# AIM OF THE TASK
Using the entries that follow, write out the line containing "(fun m j =>", the line containing "let w0 : Int", and every line between them, exactly and nothing else.

# DATA FOR THE TASK
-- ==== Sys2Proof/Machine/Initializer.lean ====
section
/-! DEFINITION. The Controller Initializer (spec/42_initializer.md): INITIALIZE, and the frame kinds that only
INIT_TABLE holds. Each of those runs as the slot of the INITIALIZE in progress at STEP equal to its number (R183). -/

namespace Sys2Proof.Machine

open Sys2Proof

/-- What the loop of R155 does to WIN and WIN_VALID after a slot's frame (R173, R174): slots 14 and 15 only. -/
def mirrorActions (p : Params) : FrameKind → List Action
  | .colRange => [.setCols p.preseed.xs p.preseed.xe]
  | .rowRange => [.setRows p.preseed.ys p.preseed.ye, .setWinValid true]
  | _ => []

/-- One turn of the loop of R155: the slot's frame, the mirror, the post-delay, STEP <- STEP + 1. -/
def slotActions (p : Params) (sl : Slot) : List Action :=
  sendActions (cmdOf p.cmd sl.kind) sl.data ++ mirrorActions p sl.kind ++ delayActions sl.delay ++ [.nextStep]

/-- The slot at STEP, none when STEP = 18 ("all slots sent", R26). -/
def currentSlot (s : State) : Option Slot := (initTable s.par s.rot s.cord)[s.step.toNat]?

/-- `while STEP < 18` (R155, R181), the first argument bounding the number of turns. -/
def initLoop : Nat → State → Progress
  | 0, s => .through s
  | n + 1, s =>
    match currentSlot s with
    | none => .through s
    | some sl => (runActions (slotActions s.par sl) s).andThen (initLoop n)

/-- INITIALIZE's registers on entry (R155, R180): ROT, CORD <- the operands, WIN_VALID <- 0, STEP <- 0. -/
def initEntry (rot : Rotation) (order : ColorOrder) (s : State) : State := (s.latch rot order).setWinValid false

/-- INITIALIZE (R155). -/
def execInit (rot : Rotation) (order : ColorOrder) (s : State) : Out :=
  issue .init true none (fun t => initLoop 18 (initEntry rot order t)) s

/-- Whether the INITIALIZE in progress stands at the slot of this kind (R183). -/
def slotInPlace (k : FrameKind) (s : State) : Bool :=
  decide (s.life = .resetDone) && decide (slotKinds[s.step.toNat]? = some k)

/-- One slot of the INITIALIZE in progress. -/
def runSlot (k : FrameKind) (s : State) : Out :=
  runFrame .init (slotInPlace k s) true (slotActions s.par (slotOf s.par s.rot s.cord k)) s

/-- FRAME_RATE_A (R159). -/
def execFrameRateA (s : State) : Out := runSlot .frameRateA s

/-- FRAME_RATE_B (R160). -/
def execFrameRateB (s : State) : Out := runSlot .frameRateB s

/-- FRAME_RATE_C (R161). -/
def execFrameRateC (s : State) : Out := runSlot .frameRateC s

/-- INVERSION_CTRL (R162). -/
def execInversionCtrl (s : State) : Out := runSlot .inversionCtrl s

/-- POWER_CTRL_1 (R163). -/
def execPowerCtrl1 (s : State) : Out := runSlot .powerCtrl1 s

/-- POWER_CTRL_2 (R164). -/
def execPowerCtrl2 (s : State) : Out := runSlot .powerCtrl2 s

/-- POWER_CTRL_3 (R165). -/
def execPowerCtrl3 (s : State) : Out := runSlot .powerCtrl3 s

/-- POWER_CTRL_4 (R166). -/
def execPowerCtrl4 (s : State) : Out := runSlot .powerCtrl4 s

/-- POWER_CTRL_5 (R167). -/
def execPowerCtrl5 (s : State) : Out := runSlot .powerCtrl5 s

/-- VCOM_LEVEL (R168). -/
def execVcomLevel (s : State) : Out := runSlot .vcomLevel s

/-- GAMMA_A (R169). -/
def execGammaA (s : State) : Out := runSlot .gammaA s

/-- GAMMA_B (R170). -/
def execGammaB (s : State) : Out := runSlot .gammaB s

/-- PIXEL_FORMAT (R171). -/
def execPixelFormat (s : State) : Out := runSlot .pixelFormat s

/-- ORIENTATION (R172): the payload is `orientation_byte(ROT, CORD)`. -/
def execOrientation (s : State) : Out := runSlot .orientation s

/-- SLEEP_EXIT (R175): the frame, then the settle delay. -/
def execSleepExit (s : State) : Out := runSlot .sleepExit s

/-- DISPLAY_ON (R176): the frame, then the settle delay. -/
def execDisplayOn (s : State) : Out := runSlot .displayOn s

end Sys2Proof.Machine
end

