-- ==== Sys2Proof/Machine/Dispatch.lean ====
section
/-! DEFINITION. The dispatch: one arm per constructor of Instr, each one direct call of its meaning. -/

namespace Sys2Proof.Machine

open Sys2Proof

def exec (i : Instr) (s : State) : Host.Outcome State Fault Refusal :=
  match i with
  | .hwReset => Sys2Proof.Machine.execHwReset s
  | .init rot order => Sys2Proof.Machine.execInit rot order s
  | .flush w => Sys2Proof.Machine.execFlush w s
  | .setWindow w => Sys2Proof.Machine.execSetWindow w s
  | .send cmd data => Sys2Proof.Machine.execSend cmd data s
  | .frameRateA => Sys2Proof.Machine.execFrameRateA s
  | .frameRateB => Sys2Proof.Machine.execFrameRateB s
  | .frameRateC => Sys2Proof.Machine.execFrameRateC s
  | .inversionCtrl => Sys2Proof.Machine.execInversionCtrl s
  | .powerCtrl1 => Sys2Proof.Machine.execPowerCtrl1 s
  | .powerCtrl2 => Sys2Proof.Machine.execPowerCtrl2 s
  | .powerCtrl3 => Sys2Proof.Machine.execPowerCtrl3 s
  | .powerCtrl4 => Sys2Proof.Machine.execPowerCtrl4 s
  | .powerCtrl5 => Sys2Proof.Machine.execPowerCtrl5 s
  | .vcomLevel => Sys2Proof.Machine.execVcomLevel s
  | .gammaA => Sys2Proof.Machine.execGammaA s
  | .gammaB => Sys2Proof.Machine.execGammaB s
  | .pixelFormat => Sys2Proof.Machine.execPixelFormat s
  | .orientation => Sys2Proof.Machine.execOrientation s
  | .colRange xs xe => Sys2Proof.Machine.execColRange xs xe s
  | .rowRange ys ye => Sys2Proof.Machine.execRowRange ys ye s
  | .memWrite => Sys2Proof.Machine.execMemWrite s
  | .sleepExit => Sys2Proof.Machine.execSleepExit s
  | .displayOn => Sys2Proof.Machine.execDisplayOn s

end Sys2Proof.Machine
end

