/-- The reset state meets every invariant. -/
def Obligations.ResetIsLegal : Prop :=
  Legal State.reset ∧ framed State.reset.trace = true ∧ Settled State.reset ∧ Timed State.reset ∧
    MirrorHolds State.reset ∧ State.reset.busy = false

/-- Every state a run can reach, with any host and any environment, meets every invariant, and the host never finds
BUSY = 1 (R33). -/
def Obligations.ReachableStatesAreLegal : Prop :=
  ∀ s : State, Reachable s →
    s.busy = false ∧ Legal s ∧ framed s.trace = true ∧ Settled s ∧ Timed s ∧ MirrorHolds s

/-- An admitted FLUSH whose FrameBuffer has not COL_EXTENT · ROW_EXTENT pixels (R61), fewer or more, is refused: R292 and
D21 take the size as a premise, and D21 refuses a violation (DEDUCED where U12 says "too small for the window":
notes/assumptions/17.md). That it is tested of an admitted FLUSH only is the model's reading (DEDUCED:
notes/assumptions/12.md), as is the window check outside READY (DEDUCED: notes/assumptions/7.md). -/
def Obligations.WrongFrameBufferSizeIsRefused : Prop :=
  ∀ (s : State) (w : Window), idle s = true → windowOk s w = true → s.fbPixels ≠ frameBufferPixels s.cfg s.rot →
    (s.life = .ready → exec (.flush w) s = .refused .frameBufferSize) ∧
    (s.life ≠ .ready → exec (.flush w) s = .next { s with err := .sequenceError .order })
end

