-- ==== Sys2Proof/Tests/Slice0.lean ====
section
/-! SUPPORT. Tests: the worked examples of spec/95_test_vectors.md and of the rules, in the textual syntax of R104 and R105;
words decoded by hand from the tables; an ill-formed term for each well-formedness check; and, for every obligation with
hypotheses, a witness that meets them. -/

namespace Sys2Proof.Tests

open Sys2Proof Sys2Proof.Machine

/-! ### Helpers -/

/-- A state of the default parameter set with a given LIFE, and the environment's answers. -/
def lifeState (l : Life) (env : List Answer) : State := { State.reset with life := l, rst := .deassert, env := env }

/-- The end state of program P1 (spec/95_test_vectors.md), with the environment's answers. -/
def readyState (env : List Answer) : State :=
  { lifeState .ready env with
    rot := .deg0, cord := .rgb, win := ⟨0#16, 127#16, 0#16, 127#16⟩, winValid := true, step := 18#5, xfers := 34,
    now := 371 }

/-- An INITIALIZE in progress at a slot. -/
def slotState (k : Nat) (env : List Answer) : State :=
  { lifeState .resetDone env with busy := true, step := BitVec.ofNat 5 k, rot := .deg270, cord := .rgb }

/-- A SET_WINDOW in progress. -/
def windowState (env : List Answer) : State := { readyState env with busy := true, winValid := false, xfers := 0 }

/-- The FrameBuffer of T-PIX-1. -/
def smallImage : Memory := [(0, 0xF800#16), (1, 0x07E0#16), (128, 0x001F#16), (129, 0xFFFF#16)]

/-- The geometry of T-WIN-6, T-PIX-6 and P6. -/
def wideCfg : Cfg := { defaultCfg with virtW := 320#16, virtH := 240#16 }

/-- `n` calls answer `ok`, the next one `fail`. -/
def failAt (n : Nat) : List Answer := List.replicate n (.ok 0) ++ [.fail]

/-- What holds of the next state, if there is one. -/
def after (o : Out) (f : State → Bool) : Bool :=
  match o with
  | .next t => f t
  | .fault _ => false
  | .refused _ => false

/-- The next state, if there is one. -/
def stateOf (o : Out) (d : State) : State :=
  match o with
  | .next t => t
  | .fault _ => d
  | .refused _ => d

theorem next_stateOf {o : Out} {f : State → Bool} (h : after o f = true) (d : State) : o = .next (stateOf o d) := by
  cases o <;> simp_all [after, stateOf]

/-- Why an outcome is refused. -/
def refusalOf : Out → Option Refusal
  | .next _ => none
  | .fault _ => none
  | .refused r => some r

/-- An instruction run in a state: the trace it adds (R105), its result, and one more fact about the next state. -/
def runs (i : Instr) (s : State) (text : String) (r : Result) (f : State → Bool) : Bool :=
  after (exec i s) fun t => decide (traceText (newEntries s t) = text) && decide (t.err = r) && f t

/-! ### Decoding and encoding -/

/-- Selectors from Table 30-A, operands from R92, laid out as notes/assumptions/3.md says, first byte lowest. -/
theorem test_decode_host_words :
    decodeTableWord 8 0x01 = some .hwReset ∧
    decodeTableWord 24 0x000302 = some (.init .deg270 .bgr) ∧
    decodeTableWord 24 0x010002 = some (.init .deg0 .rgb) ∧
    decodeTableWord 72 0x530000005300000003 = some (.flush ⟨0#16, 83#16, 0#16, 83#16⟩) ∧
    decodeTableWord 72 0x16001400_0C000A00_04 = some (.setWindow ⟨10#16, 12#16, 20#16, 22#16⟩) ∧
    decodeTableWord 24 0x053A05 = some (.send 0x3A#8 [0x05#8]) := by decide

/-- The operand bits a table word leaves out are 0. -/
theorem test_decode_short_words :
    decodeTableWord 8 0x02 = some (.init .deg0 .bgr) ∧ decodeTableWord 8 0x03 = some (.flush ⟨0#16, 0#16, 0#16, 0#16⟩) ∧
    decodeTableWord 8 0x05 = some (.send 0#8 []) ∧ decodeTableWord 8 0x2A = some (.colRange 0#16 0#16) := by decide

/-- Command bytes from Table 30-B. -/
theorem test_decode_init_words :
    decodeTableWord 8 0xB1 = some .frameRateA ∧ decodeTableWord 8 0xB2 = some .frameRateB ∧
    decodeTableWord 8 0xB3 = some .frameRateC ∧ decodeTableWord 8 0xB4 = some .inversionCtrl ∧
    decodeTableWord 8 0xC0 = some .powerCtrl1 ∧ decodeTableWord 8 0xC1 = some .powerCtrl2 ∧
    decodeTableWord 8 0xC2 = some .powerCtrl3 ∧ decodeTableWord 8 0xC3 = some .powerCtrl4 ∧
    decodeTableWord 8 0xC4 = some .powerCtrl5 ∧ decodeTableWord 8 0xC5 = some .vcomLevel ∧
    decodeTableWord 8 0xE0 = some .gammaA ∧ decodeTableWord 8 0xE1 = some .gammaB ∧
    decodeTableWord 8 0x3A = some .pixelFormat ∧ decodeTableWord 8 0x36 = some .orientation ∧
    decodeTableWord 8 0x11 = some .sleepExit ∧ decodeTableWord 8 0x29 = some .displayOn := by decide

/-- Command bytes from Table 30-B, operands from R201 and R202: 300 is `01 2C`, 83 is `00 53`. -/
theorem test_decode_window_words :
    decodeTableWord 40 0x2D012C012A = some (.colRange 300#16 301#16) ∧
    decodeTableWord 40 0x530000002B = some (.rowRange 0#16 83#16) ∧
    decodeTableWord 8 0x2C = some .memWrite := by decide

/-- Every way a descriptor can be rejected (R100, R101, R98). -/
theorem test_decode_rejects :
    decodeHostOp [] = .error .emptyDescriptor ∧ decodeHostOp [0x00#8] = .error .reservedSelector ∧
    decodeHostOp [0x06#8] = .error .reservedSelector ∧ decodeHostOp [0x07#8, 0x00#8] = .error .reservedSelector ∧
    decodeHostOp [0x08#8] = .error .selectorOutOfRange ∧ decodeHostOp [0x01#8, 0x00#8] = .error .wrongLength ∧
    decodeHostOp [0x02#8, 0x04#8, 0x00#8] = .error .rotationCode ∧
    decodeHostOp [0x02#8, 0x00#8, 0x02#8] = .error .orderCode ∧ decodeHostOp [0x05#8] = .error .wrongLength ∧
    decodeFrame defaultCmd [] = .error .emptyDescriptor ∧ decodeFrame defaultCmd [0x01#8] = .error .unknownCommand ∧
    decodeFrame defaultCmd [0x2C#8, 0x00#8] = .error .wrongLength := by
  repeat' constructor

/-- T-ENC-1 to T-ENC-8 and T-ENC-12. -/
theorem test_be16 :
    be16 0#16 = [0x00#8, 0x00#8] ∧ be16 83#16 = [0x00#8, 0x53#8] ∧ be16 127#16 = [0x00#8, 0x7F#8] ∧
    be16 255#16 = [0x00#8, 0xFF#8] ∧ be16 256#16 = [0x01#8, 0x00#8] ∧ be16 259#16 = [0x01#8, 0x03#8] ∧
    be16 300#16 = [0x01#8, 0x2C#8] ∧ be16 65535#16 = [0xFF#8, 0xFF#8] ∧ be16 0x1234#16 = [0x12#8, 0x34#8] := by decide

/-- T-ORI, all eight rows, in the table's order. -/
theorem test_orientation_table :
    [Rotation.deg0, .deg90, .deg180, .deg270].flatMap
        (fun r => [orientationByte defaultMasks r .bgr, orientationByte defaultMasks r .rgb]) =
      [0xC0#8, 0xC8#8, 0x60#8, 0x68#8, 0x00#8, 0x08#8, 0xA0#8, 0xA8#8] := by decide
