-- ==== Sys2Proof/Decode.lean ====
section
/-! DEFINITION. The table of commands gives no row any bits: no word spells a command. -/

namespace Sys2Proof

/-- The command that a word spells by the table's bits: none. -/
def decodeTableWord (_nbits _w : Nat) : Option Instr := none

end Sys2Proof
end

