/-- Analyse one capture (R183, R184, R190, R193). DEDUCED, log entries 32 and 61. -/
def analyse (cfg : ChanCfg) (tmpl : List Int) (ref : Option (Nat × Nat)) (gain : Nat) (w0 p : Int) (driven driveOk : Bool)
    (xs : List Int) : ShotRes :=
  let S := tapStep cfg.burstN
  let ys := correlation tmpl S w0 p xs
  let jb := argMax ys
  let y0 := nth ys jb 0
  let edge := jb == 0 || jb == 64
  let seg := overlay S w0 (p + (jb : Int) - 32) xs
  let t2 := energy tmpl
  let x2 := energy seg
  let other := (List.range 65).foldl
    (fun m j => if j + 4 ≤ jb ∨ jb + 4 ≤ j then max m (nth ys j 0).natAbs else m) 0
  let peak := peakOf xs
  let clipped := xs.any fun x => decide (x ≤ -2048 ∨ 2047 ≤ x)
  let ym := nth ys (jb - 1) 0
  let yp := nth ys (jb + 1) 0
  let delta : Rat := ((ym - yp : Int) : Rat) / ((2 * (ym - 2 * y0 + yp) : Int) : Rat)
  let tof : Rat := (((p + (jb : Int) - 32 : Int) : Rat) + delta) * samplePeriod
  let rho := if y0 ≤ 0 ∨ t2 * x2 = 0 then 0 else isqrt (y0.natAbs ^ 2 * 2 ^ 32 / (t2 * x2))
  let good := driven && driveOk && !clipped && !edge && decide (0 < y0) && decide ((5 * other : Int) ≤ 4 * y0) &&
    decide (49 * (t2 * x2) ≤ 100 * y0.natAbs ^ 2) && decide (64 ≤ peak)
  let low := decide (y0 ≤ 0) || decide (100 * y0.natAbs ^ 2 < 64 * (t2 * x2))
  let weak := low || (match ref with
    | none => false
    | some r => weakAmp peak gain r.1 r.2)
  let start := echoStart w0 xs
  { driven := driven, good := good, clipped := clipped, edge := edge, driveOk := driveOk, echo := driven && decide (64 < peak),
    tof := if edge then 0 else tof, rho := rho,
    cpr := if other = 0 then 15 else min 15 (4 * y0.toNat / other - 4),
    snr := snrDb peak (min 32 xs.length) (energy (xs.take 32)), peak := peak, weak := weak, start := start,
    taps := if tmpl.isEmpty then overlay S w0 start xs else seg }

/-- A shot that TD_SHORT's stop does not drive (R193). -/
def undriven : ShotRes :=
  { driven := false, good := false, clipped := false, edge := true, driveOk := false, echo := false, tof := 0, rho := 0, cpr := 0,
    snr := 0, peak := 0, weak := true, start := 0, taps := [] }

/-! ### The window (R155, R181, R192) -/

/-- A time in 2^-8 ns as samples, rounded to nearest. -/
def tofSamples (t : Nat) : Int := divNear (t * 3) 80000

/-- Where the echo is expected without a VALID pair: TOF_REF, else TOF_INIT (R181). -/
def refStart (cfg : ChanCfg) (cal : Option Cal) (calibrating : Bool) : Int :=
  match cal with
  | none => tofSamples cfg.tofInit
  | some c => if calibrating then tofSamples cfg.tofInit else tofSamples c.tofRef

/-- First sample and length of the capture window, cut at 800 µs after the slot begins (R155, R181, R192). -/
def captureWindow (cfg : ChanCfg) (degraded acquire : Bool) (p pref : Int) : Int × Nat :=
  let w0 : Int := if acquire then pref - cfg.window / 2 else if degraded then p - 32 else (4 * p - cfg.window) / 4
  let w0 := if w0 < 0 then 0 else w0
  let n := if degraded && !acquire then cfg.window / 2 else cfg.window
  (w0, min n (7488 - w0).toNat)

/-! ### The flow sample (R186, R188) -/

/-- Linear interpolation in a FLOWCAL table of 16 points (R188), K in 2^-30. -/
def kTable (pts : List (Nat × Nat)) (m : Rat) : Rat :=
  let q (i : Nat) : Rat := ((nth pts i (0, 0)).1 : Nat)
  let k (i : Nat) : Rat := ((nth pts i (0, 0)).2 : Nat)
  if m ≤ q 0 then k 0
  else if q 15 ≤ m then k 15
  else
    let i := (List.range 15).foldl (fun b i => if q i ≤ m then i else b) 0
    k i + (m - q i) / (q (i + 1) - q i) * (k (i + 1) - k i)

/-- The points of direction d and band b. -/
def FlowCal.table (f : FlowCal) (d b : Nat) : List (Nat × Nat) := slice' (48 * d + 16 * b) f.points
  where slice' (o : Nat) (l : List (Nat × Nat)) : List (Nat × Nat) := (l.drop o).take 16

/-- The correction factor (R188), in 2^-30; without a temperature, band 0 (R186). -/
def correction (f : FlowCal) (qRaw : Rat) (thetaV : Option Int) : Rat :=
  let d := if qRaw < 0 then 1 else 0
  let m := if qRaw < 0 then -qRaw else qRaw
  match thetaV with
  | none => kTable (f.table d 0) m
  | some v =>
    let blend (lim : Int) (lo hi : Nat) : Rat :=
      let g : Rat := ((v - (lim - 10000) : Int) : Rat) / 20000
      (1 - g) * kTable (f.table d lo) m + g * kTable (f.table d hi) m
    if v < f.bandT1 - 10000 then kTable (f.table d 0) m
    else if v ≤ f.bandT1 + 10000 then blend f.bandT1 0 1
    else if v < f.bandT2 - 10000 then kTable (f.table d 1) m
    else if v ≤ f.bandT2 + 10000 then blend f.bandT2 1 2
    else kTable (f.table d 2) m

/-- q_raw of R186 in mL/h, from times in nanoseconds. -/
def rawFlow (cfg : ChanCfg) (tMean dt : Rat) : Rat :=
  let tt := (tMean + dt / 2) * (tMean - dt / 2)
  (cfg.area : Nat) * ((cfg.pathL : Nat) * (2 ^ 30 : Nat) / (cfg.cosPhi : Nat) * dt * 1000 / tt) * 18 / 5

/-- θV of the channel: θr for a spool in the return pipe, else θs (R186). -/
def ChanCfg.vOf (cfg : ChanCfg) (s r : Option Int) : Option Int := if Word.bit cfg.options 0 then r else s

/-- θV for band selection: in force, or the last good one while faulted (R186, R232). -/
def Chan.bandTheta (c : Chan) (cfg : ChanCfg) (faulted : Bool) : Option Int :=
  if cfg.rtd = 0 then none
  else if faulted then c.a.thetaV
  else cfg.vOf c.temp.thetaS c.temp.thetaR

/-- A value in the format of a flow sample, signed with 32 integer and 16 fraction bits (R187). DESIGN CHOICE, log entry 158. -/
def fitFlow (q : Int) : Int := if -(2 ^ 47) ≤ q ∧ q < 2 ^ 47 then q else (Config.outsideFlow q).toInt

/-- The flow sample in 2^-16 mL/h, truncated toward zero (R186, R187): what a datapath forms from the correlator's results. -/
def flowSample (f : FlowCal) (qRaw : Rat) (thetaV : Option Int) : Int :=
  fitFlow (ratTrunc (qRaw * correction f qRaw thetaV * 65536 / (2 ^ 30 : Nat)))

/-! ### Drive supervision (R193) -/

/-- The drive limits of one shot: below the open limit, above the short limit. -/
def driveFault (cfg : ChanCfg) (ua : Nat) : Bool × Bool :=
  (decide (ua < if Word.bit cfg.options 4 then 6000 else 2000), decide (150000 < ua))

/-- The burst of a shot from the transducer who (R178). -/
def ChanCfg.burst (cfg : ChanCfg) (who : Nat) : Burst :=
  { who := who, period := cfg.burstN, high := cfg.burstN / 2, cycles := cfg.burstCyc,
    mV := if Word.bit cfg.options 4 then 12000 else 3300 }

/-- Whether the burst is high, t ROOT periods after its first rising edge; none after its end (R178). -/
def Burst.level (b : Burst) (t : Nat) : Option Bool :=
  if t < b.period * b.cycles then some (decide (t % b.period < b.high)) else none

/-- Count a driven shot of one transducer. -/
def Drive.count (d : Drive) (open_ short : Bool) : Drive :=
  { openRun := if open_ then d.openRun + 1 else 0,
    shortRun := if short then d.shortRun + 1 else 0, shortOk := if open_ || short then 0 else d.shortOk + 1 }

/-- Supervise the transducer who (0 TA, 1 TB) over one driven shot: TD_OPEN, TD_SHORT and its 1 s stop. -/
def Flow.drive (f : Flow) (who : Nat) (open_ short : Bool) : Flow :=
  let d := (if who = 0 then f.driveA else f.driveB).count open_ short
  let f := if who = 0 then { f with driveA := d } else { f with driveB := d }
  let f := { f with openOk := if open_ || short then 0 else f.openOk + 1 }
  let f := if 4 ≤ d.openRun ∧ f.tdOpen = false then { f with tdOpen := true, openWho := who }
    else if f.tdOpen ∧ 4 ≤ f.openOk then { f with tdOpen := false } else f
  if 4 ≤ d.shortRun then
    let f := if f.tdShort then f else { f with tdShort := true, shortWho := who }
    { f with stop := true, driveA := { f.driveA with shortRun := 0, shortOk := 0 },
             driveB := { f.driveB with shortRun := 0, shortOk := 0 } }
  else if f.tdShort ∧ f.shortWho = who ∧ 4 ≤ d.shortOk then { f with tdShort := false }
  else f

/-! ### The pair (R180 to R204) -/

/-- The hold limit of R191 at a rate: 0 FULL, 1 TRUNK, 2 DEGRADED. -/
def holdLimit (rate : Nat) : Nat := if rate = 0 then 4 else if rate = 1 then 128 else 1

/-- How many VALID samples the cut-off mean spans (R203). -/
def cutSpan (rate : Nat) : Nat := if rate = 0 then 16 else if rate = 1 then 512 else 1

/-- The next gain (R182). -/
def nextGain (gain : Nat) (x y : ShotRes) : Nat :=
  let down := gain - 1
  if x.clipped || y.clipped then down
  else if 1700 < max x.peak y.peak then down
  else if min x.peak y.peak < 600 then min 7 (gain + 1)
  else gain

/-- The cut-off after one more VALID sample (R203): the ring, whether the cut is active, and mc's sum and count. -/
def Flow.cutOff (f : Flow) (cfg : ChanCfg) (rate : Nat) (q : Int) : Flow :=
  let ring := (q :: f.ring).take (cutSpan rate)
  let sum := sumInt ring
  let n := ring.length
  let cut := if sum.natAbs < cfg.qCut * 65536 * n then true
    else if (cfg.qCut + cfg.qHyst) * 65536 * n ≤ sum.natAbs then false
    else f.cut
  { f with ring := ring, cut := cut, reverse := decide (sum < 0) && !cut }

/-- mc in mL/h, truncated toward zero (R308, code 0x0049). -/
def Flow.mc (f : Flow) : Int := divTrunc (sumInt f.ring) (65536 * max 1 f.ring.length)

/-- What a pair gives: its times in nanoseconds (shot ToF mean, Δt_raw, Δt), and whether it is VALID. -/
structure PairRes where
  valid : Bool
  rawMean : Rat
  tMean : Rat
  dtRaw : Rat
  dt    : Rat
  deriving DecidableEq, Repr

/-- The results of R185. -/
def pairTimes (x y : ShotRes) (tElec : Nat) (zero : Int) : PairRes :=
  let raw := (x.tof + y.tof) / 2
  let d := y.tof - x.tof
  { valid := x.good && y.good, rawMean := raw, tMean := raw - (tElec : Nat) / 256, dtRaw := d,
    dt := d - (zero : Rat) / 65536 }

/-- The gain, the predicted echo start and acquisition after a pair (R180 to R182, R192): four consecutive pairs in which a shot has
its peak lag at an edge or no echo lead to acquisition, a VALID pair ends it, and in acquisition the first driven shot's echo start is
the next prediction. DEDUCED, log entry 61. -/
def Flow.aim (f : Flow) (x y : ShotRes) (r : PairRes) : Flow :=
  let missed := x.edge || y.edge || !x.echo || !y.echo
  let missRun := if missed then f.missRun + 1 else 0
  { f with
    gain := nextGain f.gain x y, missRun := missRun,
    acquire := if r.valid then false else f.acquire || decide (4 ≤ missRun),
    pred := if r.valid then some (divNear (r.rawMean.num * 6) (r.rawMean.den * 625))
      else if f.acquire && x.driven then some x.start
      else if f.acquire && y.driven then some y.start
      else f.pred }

# ANSWER TO THIS EXERCISE
    (fun m j => if j + 4 ≤ jb ∨ jb + 4 ≤ j then max m (nth ys j 0).natAbs else m) 0
  let peak := peakOf xs
  let clipped := xs.any fun x => decide (x ≤ -2048 ∨ 2047 ≤ x)
  let ym := nth ys (jb - 1) 0
  let yp := nth ys (jb + 1) 0
  let delta : Rat := ((ym - yp : Int) : Rat) / ((2 * (ym - 2 * y0 + yp) : Int) : Rat)
  let tof : Rat := (((p + (jb : Int) - 32 : Int) : Rat) + delta) * samplePeriod
  let rho := if y0 ≤ 0 ∨ t2 * x2 = 0 then 0 else isqrt (y0.natAbs ^ 2 * 2 ^ 32 / (t2 * x2))
  let good := driven && driveOk && !clipped && !edge && decide (0 < y0) && decide ((5 * other : Int) ≤ 4 * y0) &&
    decide (49 * (t2 * x2) ≤ 100 * y0.natAbs ^ 2) && decide (64 ≤ peak)
  let low := decide (y0 ≤ 0) || decide (100 * y0.natAbs ^ 2 < 64 * (t2 * x2))
  let weak := low || (match ref with
    | none => false
    | some r => weakAmp peak gain r.1 r.2)
  let start := echoStart w0 xs
  { driven := driven, good := good, clipped := clipped, edge := edge, driveOk := driveOk, echo := driven && decide (64 < peak),
    tof := if edge then 0 else tof, rho := rho,
    cpr := if other = 0 then 15 else min 15 (4 * y0.toNat / other - 4),
    snr := snrDb peak (min 32 xs.length) (energy (xs.take 32)), peak := peak, weak := weak, start := start,
    taps := if tmpl.isEmpty then overlay S w0 start xs else seg }

/-- A shot that TD_SHORT's stop does not drive (R193). -/
def undriven : ShotRes :=
  { driven := false, good := false, clipped := false, edge := true, driveOk := false, echo := false, tof := 0, rho := 0, cpr := 0,
    snr := 0, peak := 0, weak := true, start := 0, taps := [] }

/-! ### The window (R155, R181, R192) -/

/-- A time in 2^-8 ns as samples, rounded to nearest. -/
def tofSamples (t : Nat) : Int := divNear (t * 3) 80000

/-- Where the echo is expected without a VALID pair: TOF_REF, else TOF_INIT (R181). -/
def refStart (cfg : ChanCfg) (cal : Option Cal) (calibrating : Bool) : Int :=
  match cal with
  | none => tofSamples cfg.tofInit
  | some c => if calibrating then tofSamples cfg.tofInit else tofSamples c.tofRef

/-- First sample and length of the capture window, cut at 800 µs after the slot begins (R155, R181, R192). -/
def captureWindow (cfg : ChanCfg) (degraded acquire : Bool) (p pref : Int) : Int × Nat :=
  let w0 : Int := if acquire then pref - cfg.window / 2 else if degraded then p - 32 else (4 * p - cfg.window) / 4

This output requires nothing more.